A bullet to the head

There are times when directors have this crazy idea - in our modern day and age, they will attempt to shoot a genuine black and white film, using production techniques, using only the visual grammar of that era - close-ups, dissolves, odd angles, and throwing away modern cinematic techniques like cross-cutting, quick edits, and so on. Often, they do this because the story they tell can't be told in any other style, and because these directors really want to show off how much they can stretch themselves by mastering their limits. I'm thinking of 2005's The Call of Cthulhu by the HP Lovecraft Society, a faithful and imaginative (even surreal) film version of Lovecraft's original short story - its depictions of the labyrinthine world of nightmares, dream fevers, cult orgies and arcane monsters (using stop motion, forced perspectives) proved that the German Expressionist style is a sensible approach to making a serious and dark horror film set in the 1920s. I'm also thinking of 2000's Shadow of the Vampire, where the only logical way to retell the making of Nosferatu ("What if Nosferatu were played by a real vampire?") could only be in black and white, with intertitles and elided action forming the film's visual grammar.

In the same vein this year, we have the French-Georgian director's debut film, 13 Tzameti. Instead of making a horror movie, Babluani is interested in 1950s noir. So, when you enter the cinema and the film starts playing, don't be alarmed that the film is in black and white (the projection hasn't broken down), or that the first 2 minutes where almost nothing remarkable happens even though the cinematography is flawless - a pail containing rotten wood is pulled down from a roof to the ground, a man walks from the house to the beach and collapses, a workman observes from the roof (the projectionist hasn't put the wrong film into the projector). I'll admit that for a moment, I thought this was one of Monty Python's long-running gags where they parody French art films. However, 13 Tzameti looks, sounds, and is indeed a French noir film, or an evocation of one at any rate.

Sebestien, the odd-job labourer and Georgian immigrant, loses his pay when the owner of the house whose roof he fixes dies off an accidental drug overdose. But no fear - eavesdropping on the curious stream of visitors to the house, he figures that the late M. Godon was due to participate in as yet-unknown scheme (a heist, perhaps?) where he would come into a great fortune at its successful conclusion. There is no clue about what the scheme might entail; the young (and desperately trying to support his entire Georgian immigrant clan) man is owner of only a train ticket and a hotel room reservation. What deed is it that he will end up having to perform? Why is the dead man's widow/daughter/acquaintance and his old-time buddy so apprehensive about the scheme? And who are the mysterious group (or groups?) of people who are determined to track this young man down, or even prevent him from fulfilling the dead man's mission?

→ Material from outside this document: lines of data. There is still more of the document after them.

-- ==== Sys2Proof/Machine/Link.lean ====
section
/-! DEFINITION. The Stile as the units use it (R401, R402, R420–R422, R426–R428): numbered frames, failing frames, messages that cross, FIELD leaving
UP, and the posting of completions; and the detectors' counts (R454–R456), which a failing frame needs. -/

namespace Sys2Proof.Machine

/-! ### The Stile's transmitters (R420, R421). `toHost` names the direction F→H. -/

/-- Messages kept by the transmitter of a direction. -/
def Stile.sent (x : Stile) (toHost : Bool) : List Sent := if toHost then x.sentF else x.sentH

/-- Does the receiver of a direction discard frames until a replay arrives? -/
def Stile.nak (x : Stile) (toHost : Bool) : Bool := if toHost then x.nakH else x.nakF

/-- Everything sent in a direction has been accepted, and the next message is too. -/
def Stile.clear (x : Stile) (toHost : Bool) : Bool := !x.nak toHost && (x.sent toHost).all (fun e => e.got)

/-- The transmitter of a direction numbers a message's frames and keeps them for replay. -/
def State.keepSent (s : State) (toHost : Bool) (p : Packet) : State :=
  let n := p.frames
  s.modStile (fun x =>
    if toHost then { x with sentF := x.sentF ++ [(⟨x.txF, n, p, false⟩ : Sent)], txF := (x.txF + n) % 65536, owedF := x.owedF + n }
    else { x with sentH := x.sentH ++ [(⟨x.txH, n, p, false⟩ : Sent)], txH := (x.txH + n) % 65536, owedH := x.owedH + n })

/-- The frames of a message pass at once: both ends number them, and they are acknowledged (R420; DESIGN CHOICE, log 69). -/
def State.passFrames (s : State) (toHost : Bool) (p : Packet) : State :=
  let n := p.frames
  s.modStile (fun x =>
    if toHost then { x with txF := (x.txF + n) % 65536, rxH := (x.rxH + n) % 65536, owedF := x.owedF + n }
    else { x with txH := (x.txH + n) % 65536, rxF := (x.rxF + n) % 65536, owedH := x.owedH + n })

/-- The header frame, and the data frames, that the transmitter of a direction would send for a message now (R415–R419). -/
def State.wireOf (s : State) (toHost : Bool) (p : Packet) : List Frame :=
  p.wire (if toHost then s.stile.rxF else s.stile.rxH) (if toHost then s.stile.nakF else s.stile.nakH)

/-- Do messages cross the Stile, be it by a replay (FIELD is UP and the field side has not lost it)? -/
def State.linked (s : State) : Bool := s.get F.ST_STATUS_FIELD == 3 && !s.stile.lost

/-- Is the Stile carrying messages, with no replay awaited in either direction? -/
def State.fieldUp (s : State) : Bool := s.linked && (s.stile.clear true && s.stile.clear false)

/-! ### Detection (R454–R456, R466) -/

namespace State

/-- Is a detector's class Unit, Device or Repair, so that FLT_FIRST may take it (R456)? -/
inductive Resp where
  | report | policy | unit | device | repair
  deriving DecidableEq, Repr

/-- Count a detection and, for the classes of R456, record it as first. Within one event cycle the lowest DET is kept. -/
def detect (s : State) (det unit_ : Nat) (cls : Resp) (injected : Bool) (owner : Option (Fin 16)) : State :=
  let s := s.count F.FLT_CNT_COUNT [det - 1]
  let k := Reg.key .FLT_FIRST []
  let held := s.tot F.FLT_FIRST_VALID
  let same := s.freshK k != 0 && decide (det < s.get F.FLT_FIRST_DET)
  if (cls = .unit ∨ cls = .device ∨ cls = .repair) ∧ (held = 0 ∨ same) then
    let s := (s.set F.FLT_FIRST_DET [] det).set F.FLT_FIRST_INJECTED [] injected.toNat
    let s := (s.set F.FLT_FIRST_UNIT [] unit_).set F.FLT_FIRST_SESSION [] ((owner.map (·.val)).getD 0)
    let s := s.set F.FLT_FIRST_NOSESS [] owner.isNone.toNat
    let s := (s.set F.FLT_FIRST_TBC_LO_TBC [] (s.now48 % 2 ^ 32)).set F.FLT_FIRST_TBC_HI_TBC [] (s.now48 / 2 ^ 32)
    s.raise F.FLT_FIRST_VALID
  else s

/-- Is an injection armed on detector `det` of a unit (R466)? -/
def injOn (s : State) (det unit_ : Nat) : Bool :=
  match s.flt.inj with
  | some i => i.det == det && i.unit_ == unit_
  | none => false

/-- Take one injection of a detector and unit, if one is armed (R466): whether this event receives it. -/
def takeInject (s : State) (det unit_ : Nat) : Bool × State :=
  match s.flt.inj with
  | some i =>
    if i.det = det ∧ i.unit_ = unit_ then
      if i.left ≤ 1 then
        (true, ((s.modFlt (fun f => { f with inj := none })).set F.FLT_INJ_CTRL_BUSY [] 0).raise F.FLT_INJ_CTRL_DONE)
      else (true, s.modFlt (fun f => { f with inj := some { i with left := i.left - 1 } }))
    else (false, s)
  | none => (false, s)

end State

/-! ### FIELD leaves UP (R425–R427) -/

namespace State

/-- Flags a sequence on a core shows: those of the span's start while a span is open (R156, R158). -/
def coreFlags (c : Core) : Nat :=
  match c.span with
  | some p => p.start.flags
  | none => c.ctx.flags

/-- The core a session's sequence holds, if any (R362). -/
def coreOf (s : State) (k : Fin 16) : Option (Fin 4) :=
  if s.sess[k].onCore then (List.finRange 4).find? (fun c => c.val == s.sess[k].core) else none

/-- F7–F0 of a session's running sequence, on its core or switched out (R142). -/
def runFlags (s : State) (k : Fin 16) : Nat :=
  match s.coreOf k with
  | some c => coreFlags s.cores[c]
  | none => match s.sess[k].saved with
    | some x => x.flags
    | none => 0

/-- F7–F0 of an instance: those of the session's sequence, or of the burst's last one, when it is the START or SHOT that runs; else 0 (R142, R397). -/
def instFlags (s : State) (k : Fin 16) (i : Inst) : Nat :=
  let x := s.sess[k]
  if x.hasTag && x.tag == i.tag && x.epoch == i.epoch then
    match x.seq with
    | some q => if q.ended then q.flagsF else s.runFlags k
    | none => x.tally.flagsF
  else 0

/-- An instance whose completion has not been formed is completed by the H-die itself with FAULT (R397, R427). -/
def failInst (s : State) (k : Fin 16) (i : Inst) : State :=
  if i.ended then s
  else (s.endInst k i.tag i.epoch).deliverCompletion k
    ⟨completionBytes i.tag i.opcode Status.fault.code 1 (s.instFlags k i) (i.epoch + 16 * worseQ s.quality (s.instWorst k i.tag i.epoch)) 0 0 s.now48,
      i.intr, some (i.tag, i.epoch)⟩

/-- Every live instance is completed with FAULT, held commands included (R427). -/
def failLive (s : State) : State :=
  s.overSess (fun k s =>
    let s := s.host[k].live.foldl (fun s i => s.failInst k i) s
    s.modHost k (fun h => { h with queue := [], held := false }))

/-- ST_STATUS.FIELD takes a value other than UP (R425, R427). -/
def fieldLeave (s : State) (st : Nat) : State :=
  let up := s.get F.ST_STATUS_FIELD == 3
  let s := s.set F.ST_STATUS_FIELD [] st
  if up then (s.raise F.ST_EVENTS_FIELD_DOWN).failLive else s

end State

/-! ### Frames that fail (R420, R422) -/

namespace State

/-- The receiver of a direction asks for a replay, which arrives within `n` event cycles of the last failure (R417, R420, R424). -/
def askReplay (s : State) (toHost : Bool) (n : Nat) : State :=
  s.modStile (fun x =>
    if toHost then { x with nakH := true, replayF := none, waitH := max x.waitH n }
    else { x with nakF := true, replayH := none, waitF := max x.waitF n })

/-- A frame fails its CRC; the eighth failure in a row exhausts retries (R420, R422, R425, R455). A replay takes at most 1.0 µs, 800 event
cycles (R417). -/
def frameFail (s : State) (toHost : Bool) : State :=
  let d := toHost.toNat
  let a := s.takeInject 7 d
  let s := a.2.detect 7 d .report a.1 none
  let s := if toHost then s.count F.ST_CNT_CRC_ERR else s.count F.ST_F_CNT_CRC_ERR
  let s := (s.modStile (fun x => if toHost then { x with failsH := x.failsH + 1 } else { x with failsF := x.failsF + 1 })).askReplay toHost 800
  if 8 ≤ (if toHost then s.stile.failsH else s.stile.failsF) then
    let b := s.takeInject 9 d
    ((b.2.raise F.ST_EVENTS_RETRY_EXHAUST).detect 9 d .policy b.1 none).fieldLeave 4
  else s

end State

/-! ### Messages that cross (R420, R421, R426, R428) -/

/-- A message crosses at once, and `act` is what it does; behind a replay it waits its turn, and an armed injection inverts the CRC of its first frame,
once or on eight consecutive sends (R420, R421, R455). -/
def State.cross (s : State) (toHost : Bool) (p : Packet) (act : State → State) : State :=
  if !s.stile.clear toHost then s.keepSent toHost p
  else if s.injOn 7 toHost.toNat then (s.keepSent toHost p).frameFail toHost
  else if s.injOn 9 toHost.toNat then (List.range 8).foldl (fun s _ => s.frameFail toHost) (s.keepSent toHost p)
  else act (s.passFrames toHost p)

/-- A BAR0 write of the host reaches the F-die: behind a replay it waits its turn (R421), and while FIELD is not UP it is discarded and counted (R426). -/
def State.toField (s : State) (p : Packet) (act : State → State) : State :=
  if s.linked then s.cross false p act else s.count F.ST_DOWN_CNT_DOWN_WR []

/-- A write of a register of the F-die that sets a strobe bit of it, the register's other bits as they stand (R426). -/
def State.hostStrobe (s : State) (r : Reg) (ix : List Nat) (b : Nat) (act : State → State) : State :=
  s.toField (.barWr (r.key ix) (BitVec.ofNat 32 (withBit (s.getK (r.key ix)).toNat b))) act

/-- The answer to a BAR0 read of an F-die register while FIELD is not UP (R426). -/
def State.downRead (s : State) : State := (s.count F.ST_DOWN_CNT_DOWN_RD []).reply 0xFFFFFFFF

/-- The answer to a BAR0 read goes back to the host. -/
def State.answer (r : Word × State) : State := r.2.cross true (.barRsp r.1) (fun s => s.reply r.1)

/-- A BAR0 read of the host reaches the F-die, and its answer, which `act` gives with the state after it, goes back (R421, R426). -/
def State.readField (s : State) (p : Packet) (act : State → Word × State) : State :=
  if s.linked then s.cross false p (fun s => State.answer (act s)) else s.downRead

/-- Send a message to the H-die: behind a replay it waits its turn (R420, R421), and while the Stile is lost it is held (R428). -/
def State.sendMsg (s : State) (n : Fin 16) (m : Msg) : State :=
  if s.linked then s.cross true (.msg n m) (fun s => s.deliverMsg n m)
  else s.modStile (fun x => { x with out := x.out ++ [(n.val, m)] })

/-- Send a completion entry of an instance. -/
def State.sendRing (s : State) (n : Fin 16) (tag epoch : Nat) (bytes : List Byte) (intr : Bool) : State :=
  s.sendMsg n (.ringPost 1 bytes intr (some (tag, epoch)))

/-- Write bytes of host memory for session `n`. -/
def State.hostWrite (s : State) (n : Fin 16) (a : Nat) (bs : List Byte) (inst : Option (Nat × Nat)) : State :=
  s.sendMsg n (.hostWr a bs inst)

/-- COMPLETION_POST: complete an instance, once (R397). COND carries the flag of the status itself where it has one (R398). -/
def State.complete (s : State) (n : Fin 16) (tag epoch opcode : Nat) (st : Status) (cond f q d0 d1 : Nat) : State :=
  let c := match st with
    | .fault => withBit cond Cond.fault
    | .aborted => withBit cond Cond.aborted
    | .maskStop => withBit cond Cond.maskStop
    | .timeout => withBit cond Cond.timeout
    | .degraded => withBit cond Cond.degraded
    | _ => cond
  if s.instEnded n tag epoch then s
  else (s.endInst n tag epoch).sendRing n tag epoch
    (completionBytes tag opcode st.code c f (epoch + 16 * worseQ q (s.instWorst n tag epoch)) d0 d1 s.now48) (s.instIntr n tag epoch)

end Sys2Proof.Machine
end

All these elements are ingredients for a great thriller, and the interesting thing about 13 Tzameti is how the director turns them into the ingredients of a great noir film, and a classic noir film as well. It's one thing to tell a good noir story, and quite another to film it as such, with the cinematic grammar of noir, and still quite another thing to convince viewers, in the duration of its 90 minutes, that this is the best way to tell the story.

All things considered, I'd say Babluani succeeds wildly. The trailer for the movie - as well as its official synopsis - gives away the revelation of the movie - Sebestien will discover too late that he is taking the place of his late employer in a high stakes game of professional Russian roulette. You should be able to predict that he survive and succeeds in getting his money, but the journey towards the ending is makes you forget the destination: every frame and sequence is composed to exact the highest amount of tension and suspense from the minimal amount of props and razzle-dazzlery, relying instead on good camera placing, stretches of silence, and the intensity of acting - all brought out by Babluani's noir direction of the movie.

13 Tzameti might not break new grounds in storytelling, but it proves that in this day and age, someone can pull off a true noir film without botching it (Hollywood should take notes on this!). I can only marvel at how 13 Tzameti feels like an even darker, French noir version of Battle Royale, MCed by a charismatic Walter Koenig-lookalike instead of a frighteningly genial Beat Takeshi.